Collected data entries
-------------------------
-- ==== Sys2Proof/Machine/Regs.lean ====
section
/-! DEFINITION. The BAR0 register map: every register of the index R449 with its instance base, strides
and counts, and every field with its bits, access code and reset column as the field maps of the defining
chapters give them (R5 to R8, R37 to R41, R78 to R81 and the register tables of each chapter). -/

namespace Sys2Proof.Machine

/-- The registers of R449, by name; instances are numbered by up to two indices. -/
inductive RegName where
  | GL_ID | GL_MODE | GL_STEWARD | GL_TBLO | GL_TBHI | GL_CCLO
  | GL_CCHI | GL_BAYPORT | GL_BAYRES | GL_BAYCMP | GL_ISLAND | GL_PWR
  | KS_STATUS | KS_GEN | KS_TGTLO | KS_TGTHI | KS_REFOFF | KS_STAGED
  | KS_BAYCTL | KS_CNT | KS_SNAPGEN | KS_SNAPCCLO | KS_SNAPCCHI | KS_SNAPPT
  | KS_GENDEV | KS_DSTATUS | FC_SPALLLO | FC_SPALLHI | FC_FIRST | FC_FTBLO
  | FC_FTBHI | FC_FCCLO | FC_FCCHI | FC_CFG | FC_LOCK | FC_NERR
  | FC_CMD | FC_REC | FC_RSRCLO | FC_RSRCHI | FC_RCNT | FC_FENCE0
  | FC_FENCE1 | FC_FENCE2 | FC_FENCE3 | FC_FENCE4 | FC_FENCE5 | FC_SRC
  | TM_CH | TM_THM | TM_THR0 | TM_THR1 | TM_NB | TM_VAL
  | TM_OFF | TM_STAT | TM_TACT | TM_TTHIN | TM_BSTAT | TM_TCNT
  | TM_SCOPE | TM_CFG | TM_SHUTST | TM_SCAN | TM_ENF | OT_CHK
  | OT_FIRST | OT_CNT | OT_OWNER | OT_OWNERID | OT_PADDR | OT_PDATA
  | OT_PCMD | OT_PRES | OT_PENV | OT_RAWSEL | OT_RAWS | OT_RAWL
  | OT_RAWC | TR_STAT | TR_SERLO | TR_SERHI | TR_TYPE | TR_USELO
  | TR_USEHI | TR_EN | TR_CFG | TR_KEY | WR_CFG | WR_CKPT
  | WR_CKTBLO | WR_CKTBHI | WR_TSTAT | WR_HOURS | WR_RO | WR_MARG
  | WR_DLIM | WR_DLIFE | WR_HCNTLO | WR_HCNTHI | WR_HWBLO | WR_HWBHI
  | WR_HRATE | WR_HLIFE | WR_HIND | WR_HILIM | WR_HLIFEP | WR_HSTAT
  | SV_CFG | SV_STAT | SV_TEST | SV_TESTD | SV_TARG | SV_PLUMB
  | SV_PEN | SV_MTEMP | SV_PARK | SV_FORCE | PT_CFG | PT_ACTIVE
  | PT_MQDLY | PT_CREDIT | PT_CAMSTALL | PT_TRIGDLY | PT_ECC | PT_FORCE
  | PS_CFG | PS_RATE | PS_LIMLO | PS_LIMHI | PS_DB | PS_SPDWIN
  | PS_STALL | PS_SSI | PS_SSIT | PS_CMD | PS_PREVAL | PS_POS
  | PS_ZLAT | PS_SPEED | PS_SPDTBLO | PS_SPDTBHI | PS_STAT | PS_ERRCNT
  | PC_CTL | PC_RATLO | PC_RATHI | PC_GEN | PC_STAT | PC_PERIOD
  | PC_RATE | PC_SPEED | PC_MARKLO | PC_MARKHI | CP_CTL | CP_PERIOD
  | CP_STAT | CP_CNT | CP_OUT | EM_CFG | EM_RATIO | EM_ZPER
  | EM_STAT | EM_LOST | EM_POS | HS_CTL | HS_LINK | HS_IPADDR
  | HS_UDPPORT | HS_PEERIP | HS_BOUNDIP | HS_BOUNDPORT | HS_MACLO | HS_MACHI
  | HS_CQBLO | HS_CQBHI | HS_CQSIZE | HS_CQTAIL | HS_CQHEAD | HS_CQSEQ
  | HS_EQBLO | HS_EQBHI | HS_EQSIZE | HS_EQHEAD | HS_EQTAIL | HS_ERRCNT
  | HS_EVLOST | HS_ERRLAST | RI_FQBLO | RI_FQBHI | RI_FQSIZE | RI_FQTAIL
  | RI_FQHEAD | RI_FQSEQ | RI_FMT | RI_RBASE | RI_RSLOTS | RI_DELAY
  | RI_STAT | RI_LATECNT | RI_STALECNT | RI_CNT | RI_NEXTLO | RI_NEXTHI
  | RI_BAYCTL | RI_BAYRATE | RI_RNLO | RI_RNHI | RI_JOBLO | RI_JOBHI
  | RI_FSCFG | RI_FSSTAT | RI_BWUSE | RI_ECC | RI_ECCALO | RI_ECCAHI
  | RI_SCRUB | RI_WIN | RI_B2BASE | HP_PROF | HP_LANE | HP_LATCH
  | HP_GRP | HP_GSTEP | HP_RECIPE0 | HP_RECIPE1 | HP_RECIPE2 | HP_RECIPE3
  | HP_CFGX | HP_PWR | HP_STAT | HP_CNT | HP_PMIN | WV_CTL
  | WV_AMP | WV_REST | WV_STAT | HP_OSCTL | HP_BAYSTAT | HP_BAYCNT
  | HP_OSRUN | SC_CTL | SC_LEVELS | SC_CODEMAP0 | SC_CODEMAP1 | SC_ARRSEL0
  | SC_ARRSEL1 | SC_ARRPOS | SC_ED | SC_SHIFT | SC_RSHIFT | SC_BAR
  | SC_STAT | SC_CNT | SC_RATE | SC_CVSTG | BD_CFG | BD_PASS
  | BD_POS | BD_LVLSEL0 | BD_LVLSEL1 | BD_CNT | SC_ARROWN0 | SC_ARROWN1
  | SN_CFG | SN_THR0 | SN_THR1 | SN_LEARN | SN_LAST0 | SN_LAST1
  | SN_CNT | SN_SWEEP | HM_CFG | HM_VOL0 | HM_VOL1 | HM_VOL2
  | HM_VOL3 | HM_SUM | HM_CNT | HM_RPCNT | HM_LIMIT | HM_DECL
  | CM_CFG | CM_GEOM | CM_RATE | CM_ROWT | CM_TRIG | CM_TRIGP
  | CM_SENS | CM_EXPREG | CM_GAINREG | CM_HOLDREG | CM_EXP | CM_GAIN
  | CM_I2CCMD | CM_BUF | CM_BUFN | CM_STAT | CM_FRAME | CM_CNT
  | CM_ERRCNT | CM_FIFO | IP_CFG | IP_BLK0 | IP_BLK1 | IP_NGAIN
  | IP_WB0 | IP_WB1 | IP_CM0 | IP_CM1 | IP_CM2 | IP_CM3
  | IP_CM4 | IP_CM5 | IP_HROIX | IP_HROIY | IP_BAND | IP_STLOCK
  | IN_REG | IN_REF | IN_SCALE | IN_LIM | IN_VIEW | IN_RPH
  | IN_RLAST | IN_RCNT | IN_RCTL | IN_RTGTLO | IN_RTGTHI | IN_NCCFG
  | IN_NCTAGLO | IN_NCTAGHI | IN_NCROW | IN_NCX | IN_NCP | IN_NCTHR
  | IN_NCRES
  deriving DecidableEq, Repr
-------------------------
# About this exercise:
Pull out all lines in the data above that include "Machine".

# Result of the exercise:
-- ==== Sys2Proof/Machine/Regs.lean ====
namespace Sys2Proof.Machine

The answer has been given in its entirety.